### EXERCISE
Reproduce the records below exactly, but only between the lines holding "def execStw (a" and "def execLdv (a", inclusive.

━━ EXERCISE MATERIALS

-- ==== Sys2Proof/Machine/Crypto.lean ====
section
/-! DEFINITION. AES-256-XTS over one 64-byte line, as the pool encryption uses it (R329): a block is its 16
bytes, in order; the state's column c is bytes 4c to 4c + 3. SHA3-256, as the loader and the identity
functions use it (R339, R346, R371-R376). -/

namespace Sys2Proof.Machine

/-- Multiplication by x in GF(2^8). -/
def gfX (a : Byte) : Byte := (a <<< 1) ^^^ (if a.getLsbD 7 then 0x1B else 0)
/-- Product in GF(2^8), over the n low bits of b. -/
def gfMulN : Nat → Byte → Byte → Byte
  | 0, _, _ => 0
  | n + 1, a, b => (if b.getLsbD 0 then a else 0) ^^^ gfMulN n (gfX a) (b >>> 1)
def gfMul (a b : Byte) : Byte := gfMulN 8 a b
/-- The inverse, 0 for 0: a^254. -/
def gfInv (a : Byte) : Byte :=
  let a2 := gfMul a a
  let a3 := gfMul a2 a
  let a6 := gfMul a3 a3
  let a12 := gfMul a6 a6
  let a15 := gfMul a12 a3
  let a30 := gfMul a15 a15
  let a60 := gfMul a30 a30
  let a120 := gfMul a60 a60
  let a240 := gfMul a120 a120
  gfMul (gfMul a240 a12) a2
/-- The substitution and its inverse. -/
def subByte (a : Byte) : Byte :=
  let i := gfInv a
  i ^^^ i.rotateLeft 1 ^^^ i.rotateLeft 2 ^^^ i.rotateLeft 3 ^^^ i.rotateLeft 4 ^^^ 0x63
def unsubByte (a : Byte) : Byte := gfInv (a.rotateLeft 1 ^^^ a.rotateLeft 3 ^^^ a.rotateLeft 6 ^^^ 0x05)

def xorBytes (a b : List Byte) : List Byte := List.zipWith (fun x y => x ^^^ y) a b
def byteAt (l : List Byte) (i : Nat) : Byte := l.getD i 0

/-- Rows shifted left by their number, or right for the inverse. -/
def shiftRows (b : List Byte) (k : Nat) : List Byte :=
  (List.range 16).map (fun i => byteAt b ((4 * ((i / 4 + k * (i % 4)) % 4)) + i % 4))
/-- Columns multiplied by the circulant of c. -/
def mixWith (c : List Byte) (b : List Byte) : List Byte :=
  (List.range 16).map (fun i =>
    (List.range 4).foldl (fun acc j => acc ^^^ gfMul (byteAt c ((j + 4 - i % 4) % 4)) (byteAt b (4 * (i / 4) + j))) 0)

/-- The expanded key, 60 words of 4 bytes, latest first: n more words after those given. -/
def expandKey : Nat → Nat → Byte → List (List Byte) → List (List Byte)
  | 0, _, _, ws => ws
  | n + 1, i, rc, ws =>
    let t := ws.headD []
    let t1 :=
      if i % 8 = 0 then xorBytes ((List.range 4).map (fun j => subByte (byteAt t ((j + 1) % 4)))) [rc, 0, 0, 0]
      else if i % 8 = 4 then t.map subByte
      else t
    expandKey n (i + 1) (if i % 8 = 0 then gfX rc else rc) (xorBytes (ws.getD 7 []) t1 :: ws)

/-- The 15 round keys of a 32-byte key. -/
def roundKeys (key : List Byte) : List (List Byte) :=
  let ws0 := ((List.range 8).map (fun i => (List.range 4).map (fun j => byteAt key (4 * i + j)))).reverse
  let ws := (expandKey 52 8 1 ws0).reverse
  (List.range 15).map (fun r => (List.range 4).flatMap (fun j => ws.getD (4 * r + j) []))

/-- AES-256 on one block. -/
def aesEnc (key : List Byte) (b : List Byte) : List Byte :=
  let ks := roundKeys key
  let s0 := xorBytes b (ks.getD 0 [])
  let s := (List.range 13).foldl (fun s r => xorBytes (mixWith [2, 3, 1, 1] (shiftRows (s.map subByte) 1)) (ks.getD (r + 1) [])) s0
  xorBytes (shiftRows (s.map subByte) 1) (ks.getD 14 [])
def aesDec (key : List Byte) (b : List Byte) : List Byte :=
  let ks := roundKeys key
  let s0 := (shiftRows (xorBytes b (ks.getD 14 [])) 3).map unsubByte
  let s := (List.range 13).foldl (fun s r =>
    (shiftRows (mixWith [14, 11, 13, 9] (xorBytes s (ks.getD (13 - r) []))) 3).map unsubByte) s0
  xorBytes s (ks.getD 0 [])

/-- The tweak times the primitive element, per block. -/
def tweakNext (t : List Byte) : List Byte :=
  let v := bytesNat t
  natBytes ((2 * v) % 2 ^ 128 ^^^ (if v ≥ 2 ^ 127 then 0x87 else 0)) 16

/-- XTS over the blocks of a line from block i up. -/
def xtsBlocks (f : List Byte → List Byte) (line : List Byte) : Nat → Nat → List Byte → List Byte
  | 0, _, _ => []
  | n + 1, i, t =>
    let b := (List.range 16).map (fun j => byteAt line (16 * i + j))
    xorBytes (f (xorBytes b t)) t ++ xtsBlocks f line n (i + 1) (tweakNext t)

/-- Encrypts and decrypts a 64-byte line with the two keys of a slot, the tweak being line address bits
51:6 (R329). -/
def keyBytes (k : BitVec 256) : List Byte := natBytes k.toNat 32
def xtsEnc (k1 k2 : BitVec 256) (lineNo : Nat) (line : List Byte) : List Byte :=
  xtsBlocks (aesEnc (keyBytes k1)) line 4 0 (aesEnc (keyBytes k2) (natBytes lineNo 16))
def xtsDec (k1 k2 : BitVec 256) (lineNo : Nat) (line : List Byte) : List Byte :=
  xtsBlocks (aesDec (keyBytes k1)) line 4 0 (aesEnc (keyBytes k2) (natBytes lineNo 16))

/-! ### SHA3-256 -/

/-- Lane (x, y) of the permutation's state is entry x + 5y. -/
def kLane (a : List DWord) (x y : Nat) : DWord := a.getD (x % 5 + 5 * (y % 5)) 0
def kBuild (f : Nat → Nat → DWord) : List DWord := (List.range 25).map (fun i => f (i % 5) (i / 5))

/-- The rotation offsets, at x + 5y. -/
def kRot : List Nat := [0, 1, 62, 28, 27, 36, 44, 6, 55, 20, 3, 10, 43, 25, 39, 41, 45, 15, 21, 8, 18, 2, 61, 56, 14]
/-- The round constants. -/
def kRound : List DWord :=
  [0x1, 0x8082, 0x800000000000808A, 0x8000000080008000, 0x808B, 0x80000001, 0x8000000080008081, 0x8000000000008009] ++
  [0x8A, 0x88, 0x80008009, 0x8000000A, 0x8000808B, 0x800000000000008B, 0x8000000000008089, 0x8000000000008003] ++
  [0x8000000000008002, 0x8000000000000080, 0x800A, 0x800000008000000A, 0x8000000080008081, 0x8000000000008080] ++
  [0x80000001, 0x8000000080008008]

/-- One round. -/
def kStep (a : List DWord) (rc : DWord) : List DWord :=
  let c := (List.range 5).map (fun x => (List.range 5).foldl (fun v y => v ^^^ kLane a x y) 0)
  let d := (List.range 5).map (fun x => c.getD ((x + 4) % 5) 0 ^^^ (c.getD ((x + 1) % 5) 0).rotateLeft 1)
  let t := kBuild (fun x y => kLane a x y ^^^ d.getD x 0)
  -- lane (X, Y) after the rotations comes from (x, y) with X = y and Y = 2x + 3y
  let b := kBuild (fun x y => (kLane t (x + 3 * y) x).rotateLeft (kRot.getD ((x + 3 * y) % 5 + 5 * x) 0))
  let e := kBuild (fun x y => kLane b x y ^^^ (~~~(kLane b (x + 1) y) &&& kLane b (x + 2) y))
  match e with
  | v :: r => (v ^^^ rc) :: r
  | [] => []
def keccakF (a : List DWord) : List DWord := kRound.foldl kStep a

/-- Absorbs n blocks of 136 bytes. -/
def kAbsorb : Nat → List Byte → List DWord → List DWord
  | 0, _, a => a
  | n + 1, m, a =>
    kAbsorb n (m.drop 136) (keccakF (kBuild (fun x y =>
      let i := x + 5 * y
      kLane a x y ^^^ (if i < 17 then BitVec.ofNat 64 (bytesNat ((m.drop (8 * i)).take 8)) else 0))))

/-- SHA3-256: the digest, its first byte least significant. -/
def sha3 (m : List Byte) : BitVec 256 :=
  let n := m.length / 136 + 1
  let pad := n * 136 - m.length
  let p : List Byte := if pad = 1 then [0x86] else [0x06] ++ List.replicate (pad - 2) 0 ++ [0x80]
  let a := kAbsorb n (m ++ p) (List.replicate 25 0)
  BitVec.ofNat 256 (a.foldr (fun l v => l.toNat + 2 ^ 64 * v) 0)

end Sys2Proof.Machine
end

━━━━
━━ EXERCISE MATERIALS

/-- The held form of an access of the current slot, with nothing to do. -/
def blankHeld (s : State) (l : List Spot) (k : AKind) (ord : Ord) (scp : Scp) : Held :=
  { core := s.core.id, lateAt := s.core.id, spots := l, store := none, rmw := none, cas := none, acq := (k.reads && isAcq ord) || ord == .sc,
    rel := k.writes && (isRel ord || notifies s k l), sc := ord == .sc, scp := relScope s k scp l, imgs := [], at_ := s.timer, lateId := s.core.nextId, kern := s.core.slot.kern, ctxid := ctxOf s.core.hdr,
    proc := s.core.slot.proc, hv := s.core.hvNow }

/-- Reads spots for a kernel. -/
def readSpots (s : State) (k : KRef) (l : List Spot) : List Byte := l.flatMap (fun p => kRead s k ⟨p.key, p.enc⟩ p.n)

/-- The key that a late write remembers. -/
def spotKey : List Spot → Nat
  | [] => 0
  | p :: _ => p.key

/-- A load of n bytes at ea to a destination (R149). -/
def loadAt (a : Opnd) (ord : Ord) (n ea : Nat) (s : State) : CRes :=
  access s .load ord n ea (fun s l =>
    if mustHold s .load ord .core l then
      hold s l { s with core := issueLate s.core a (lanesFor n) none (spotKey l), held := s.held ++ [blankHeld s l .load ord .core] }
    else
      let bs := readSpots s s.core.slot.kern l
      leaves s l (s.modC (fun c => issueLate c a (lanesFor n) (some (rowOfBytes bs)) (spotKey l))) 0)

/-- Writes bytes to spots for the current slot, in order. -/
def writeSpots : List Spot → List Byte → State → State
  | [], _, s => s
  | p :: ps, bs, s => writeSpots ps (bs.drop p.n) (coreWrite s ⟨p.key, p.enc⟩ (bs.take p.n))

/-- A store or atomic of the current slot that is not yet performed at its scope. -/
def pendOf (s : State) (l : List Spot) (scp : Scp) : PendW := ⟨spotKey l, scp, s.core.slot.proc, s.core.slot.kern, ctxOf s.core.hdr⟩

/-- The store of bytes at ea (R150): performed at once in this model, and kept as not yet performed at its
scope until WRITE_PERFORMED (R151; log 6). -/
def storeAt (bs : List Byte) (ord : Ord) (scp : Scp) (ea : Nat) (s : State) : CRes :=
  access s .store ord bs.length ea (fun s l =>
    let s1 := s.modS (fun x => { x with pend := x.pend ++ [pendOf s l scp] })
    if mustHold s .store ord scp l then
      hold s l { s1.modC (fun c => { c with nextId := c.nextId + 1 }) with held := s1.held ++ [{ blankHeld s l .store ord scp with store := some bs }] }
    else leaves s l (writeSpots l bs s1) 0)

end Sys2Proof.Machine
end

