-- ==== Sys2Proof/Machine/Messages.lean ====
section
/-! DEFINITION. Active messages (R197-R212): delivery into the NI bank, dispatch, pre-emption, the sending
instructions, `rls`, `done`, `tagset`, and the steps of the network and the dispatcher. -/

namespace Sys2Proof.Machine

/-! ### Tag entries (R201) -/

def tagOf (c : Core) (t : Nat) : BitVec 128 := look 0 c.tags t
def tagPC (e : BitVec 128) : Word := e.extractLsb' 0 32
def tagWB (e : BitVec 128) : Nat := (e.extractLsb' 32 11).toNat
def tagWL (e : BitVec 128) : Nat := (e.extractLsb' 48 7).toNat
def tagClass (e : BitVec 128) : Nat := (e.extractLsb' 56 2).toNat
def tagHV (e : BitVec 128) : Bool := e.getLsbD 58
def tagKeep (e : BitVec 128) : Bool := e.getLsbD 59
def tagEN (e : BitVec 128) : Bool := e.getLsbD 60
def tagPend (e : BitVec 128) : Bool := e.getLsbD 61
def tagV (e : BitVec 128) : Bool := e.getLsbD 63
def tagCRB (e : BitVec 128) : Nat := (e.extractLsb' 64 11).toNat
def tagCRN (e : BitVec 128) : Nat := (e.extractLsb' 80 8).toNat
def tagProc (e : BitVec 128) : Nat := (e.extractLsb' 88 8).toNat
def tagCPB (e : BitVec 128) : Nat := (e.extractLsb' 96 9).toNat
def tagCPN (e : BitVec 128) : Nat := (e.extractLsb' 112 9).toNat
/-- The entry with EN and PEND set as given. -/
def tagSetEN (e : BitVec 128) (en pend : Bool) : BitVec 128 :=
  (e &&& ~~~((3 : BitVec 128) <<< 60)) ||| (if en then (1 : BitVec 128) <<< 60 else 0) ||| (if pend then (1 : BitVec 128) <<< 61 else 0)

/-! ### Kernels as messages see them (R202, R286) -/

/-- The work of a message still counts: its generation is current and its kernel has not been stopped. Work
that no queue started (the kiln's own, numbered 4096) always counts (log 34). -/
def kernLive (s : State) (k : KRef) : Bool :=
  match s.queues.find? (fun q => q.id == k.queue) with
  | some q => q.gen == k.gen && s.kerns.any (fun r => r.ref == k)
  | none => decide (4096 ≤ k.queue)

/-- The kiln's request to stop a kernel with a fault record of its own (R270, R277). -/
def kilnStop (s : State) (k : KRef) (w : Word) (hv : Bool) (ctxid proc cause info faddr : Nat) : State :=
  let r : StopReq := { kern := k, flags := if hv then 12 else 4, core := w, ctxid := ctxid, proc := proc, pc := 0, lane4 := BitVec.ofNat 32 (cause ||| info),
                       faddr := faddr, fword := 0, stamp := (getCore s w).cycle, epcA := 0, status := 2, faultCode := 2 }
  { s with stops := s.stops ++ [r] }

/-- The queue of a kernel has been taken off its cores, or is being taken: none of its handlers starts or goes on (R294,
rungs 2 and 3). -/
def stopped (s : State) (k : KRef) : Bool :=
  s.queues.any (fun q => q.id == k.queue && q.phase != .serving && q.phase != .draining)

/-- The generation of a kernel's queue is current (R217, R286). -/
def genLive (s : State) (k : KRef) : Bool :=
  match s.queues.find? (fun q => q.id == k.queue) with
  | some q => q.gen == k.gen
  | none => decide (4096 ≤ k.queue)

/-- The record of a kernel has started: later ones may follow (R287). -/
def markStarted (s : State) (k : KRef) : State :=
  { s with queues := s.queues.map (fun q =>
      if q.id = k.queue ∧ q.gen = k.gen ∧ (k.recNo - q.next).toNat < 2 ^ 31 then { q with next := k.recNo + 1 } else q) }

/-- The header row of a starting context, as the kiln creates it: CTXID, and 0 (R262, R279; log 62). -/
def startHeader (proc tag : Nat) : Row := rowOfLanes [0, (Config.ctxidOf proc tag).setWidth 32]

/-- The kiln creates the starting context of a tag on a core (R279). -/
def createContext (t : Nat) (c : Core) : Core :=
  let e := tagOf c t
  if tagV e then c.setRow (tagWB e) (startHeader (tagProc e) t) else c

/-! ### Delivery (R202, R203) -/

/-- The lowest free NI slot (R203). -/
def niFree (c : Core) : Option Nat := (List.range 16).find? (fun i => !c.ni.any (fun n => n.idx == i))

━━━━
━━ EXERCISE MATERIALS

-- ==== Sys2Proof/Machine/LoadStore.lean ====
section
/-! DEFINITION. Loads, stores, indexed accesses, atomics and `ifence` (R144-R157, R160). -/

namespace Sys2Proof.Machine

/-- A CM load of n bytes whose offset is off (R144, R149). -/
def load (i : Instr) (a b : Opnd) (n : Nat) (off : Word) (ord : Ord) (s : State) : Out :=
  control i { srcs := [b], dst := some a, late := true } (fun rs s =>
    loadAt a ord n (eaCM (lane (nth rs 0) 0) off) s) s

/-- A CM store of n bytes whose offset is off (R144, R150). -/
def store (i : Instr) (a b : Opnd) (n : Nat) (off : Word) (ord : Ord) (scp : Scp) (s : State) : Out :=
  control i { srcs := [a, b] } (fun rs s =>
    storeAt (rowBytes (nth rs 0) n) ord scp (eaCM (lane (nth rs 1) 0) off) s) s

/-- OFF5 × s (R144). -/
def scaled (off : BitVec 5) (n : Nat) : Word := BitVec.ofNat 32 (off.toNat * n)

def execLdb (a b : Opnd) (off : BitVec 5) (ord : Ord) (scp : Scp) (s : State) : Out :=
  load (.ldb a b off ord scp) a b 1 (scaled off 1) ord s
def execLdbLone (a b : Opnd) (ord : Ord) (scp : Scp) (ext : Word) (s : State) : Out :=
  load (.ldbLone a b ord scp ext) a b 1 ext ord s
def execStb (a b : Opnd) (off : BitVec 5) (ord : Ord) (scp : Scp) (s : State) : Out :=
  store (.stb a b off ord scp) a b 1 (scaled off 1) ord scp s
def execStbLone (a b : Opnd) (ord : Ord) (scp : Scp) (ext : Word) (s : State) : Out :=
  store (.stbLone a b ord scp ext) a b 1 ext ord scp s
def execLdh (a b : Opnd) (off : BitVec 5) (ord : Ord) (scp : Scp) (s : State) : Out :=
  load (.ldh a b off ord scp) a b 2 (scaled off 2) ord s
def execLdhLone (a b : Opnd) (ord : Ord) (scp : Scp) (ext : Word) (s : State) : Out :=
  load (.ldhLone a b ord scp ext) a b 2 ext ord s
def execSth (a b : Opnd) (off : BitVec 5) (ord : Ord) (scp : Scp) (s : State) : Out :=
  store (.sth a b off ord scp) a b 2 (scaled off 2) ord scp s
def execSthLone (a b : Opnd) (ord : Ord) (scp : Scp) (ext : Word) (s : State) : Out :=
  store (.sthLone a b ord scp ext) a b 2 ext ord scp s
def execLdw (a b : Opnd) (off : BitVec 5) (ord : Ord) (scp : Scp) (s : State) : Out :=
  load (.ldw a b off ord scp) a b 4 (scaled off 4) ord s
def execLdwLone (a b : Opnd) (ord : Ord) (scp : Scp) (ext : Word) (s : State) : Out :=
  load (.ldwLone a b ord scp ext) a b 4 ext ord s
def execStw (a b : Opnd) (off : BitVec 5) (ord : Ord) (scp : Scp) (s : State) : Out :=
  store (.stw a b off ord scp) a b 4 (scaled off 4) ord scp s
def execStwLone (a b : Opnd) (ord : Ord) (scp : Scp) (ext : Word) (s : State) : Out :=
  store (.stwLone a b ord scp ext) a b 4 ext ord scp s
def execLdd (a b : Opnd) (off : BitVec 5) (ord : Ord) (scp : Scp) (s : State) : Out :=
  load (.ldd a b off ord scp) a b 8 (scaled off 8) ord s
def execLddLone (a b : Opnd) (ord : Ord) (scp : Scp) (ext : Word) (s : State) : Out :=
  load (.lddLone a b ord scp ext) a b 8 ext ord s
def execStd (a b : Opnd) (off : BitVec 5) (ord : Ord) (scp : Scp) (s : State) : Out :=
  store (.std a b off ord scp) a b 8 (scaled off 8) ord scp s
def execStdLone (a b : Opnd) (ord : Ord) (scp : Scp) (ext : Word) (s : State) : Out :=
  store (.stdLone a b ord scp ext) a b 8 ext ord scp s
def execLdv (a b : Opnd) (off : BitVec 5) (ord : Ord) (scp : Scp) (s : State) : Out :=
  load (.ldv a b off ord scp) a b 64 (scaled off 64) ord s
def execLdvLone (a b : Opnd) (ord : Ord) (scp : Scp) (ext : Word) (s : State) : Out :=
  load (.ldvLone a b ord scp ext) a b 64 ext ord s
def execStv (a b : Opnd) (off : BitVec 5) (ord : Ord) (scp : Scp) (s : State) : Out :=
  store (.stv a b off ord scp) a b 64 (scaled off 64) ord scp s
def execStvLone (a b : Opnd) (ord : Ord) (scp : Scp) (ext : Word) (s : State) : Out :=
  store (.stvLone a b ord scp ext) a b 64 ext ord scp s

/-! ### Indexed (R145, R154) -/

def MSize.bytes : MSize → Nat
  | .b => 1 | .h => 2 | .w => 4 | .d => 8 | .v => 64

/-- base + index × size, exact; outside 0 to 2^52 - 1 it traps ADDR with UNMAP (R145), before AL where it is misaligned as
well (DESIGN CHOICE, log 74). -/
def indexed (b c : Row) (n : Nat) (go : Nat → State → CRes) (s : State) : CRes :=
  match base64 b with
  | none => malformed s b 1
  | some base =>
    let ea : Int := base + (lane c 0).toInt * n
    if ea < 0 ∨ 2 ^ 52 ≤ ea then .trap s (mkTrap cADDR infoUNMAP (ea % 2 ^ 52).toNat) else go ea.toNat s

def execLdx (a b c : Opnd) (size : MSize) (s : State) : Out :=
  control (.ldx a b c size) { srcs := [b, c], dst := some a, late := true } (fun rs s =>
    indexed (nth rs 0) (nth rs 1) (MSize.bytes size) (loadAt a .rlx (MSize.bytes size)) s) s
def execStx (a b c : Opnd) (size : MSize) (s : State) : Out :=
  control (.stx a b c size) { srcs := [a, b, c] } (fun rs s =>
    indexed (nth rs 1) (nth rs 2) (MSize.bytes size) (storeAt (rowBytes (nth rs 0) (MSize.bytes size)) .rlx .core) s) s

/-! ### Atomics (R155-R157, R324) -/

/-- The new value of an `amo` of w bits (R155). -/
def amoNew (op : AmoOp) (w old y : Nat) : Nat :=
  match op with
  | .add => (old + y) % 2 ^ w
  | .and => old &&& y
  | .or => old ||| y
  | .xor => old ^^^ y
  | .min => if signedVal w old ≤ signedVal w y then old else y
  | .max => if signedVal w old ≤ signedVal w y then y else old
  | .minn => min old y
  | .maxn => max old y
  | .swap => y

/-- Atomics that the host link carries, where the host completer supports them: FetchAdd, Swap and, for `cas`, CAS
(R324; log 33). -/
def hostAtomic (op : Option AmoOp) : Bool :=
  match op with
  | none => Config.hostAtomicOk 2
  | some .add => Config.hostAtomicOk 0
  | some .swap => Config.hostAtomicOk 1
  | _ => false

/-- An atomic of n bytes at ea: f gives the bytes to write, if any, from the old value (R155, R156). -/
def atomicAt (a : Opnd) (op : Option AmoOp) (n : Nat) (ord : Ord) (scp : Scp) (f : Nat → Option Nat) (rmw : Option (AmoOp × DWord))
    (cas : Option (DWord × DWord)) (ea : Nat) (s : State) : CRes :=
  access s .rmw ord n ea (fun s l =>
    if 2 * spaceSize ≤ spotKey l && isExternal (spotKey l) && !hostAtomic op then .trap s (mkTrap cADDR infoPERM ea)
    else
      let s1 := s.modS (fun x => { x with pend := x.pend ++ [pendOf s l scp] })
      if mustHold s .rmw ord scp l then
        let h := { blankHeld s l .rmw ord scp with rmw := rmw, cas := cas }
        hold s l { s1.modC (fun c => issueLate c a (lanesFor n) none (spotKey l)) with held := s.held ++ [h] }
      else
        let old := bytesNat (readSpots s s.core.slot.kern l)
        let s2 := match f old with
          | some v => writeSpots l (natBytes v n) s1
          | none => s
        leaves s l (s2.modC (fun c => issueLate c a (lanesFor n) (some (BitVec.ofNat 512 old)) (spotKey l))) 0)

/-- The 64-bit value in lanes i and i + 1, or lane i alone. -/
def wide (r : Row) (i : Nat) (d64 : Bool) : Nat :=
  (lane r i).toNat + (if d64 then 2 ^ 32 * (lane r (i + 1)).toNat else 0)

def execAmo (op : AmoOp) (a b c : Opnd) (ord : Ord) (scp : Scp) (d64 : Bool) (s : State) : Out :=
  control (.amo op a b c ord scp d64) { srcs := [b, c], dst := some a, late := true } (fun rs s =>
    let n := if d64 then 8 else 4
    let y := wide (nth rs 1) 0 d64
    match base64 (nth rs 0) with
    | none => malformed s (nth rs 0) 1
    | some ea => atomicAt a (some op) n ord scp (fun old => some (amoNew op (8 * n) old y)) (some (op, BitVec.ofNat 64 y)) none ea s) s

━━━━

### YOUR SOLUTION
def execStw (a b : Opnd) (off : BitVec 5) (ord : Ord) (scp : Scp) (s : State) : Out :=
  store (.stw a b off ord scp) a b 4 (scaled off 4) ord scp s
def execStwLone (a b : Opnd) (ord : Ord) (scp : Scp) (ext : Word) (s : State) : Out :=
  store (.stwLone a b ord scp ext) a b 4 ext ord scp s
def execLdd (a b : Opnd) (off : BitVec 5) (ord : Ord) (scp : Scp) (s : State) : Out :=
  load (.ldd a b off ord scp) a b 8 (scaled off 8) ord s
def execLddLone (a b : Opnd) (ord : Ord) (scp : Scp) (ext : Word) (s : State) : Out :=
  load (.lddLone a b ord scp ext) a b 8 ext ord s
def execStd (a b : Opnd) (off : BitVec 5) (ord : Ord) (scp : Scp) (s : State) : Out :=
  store (.std a b off ord scp) a b 8 (scaled off 8) ord scp s
def execStdLone (a b : Opnd) (ord : Ord) (scp : Scp) (ext : Word) (s : State) : Out :=
  store (.stdLone a b ord scp ext) a b 8 ext ord scp s
def execLdv (a b : Opnd) (off : BitVec 5) (ord : Ord) (scp : Scp) (s : State) : Out :=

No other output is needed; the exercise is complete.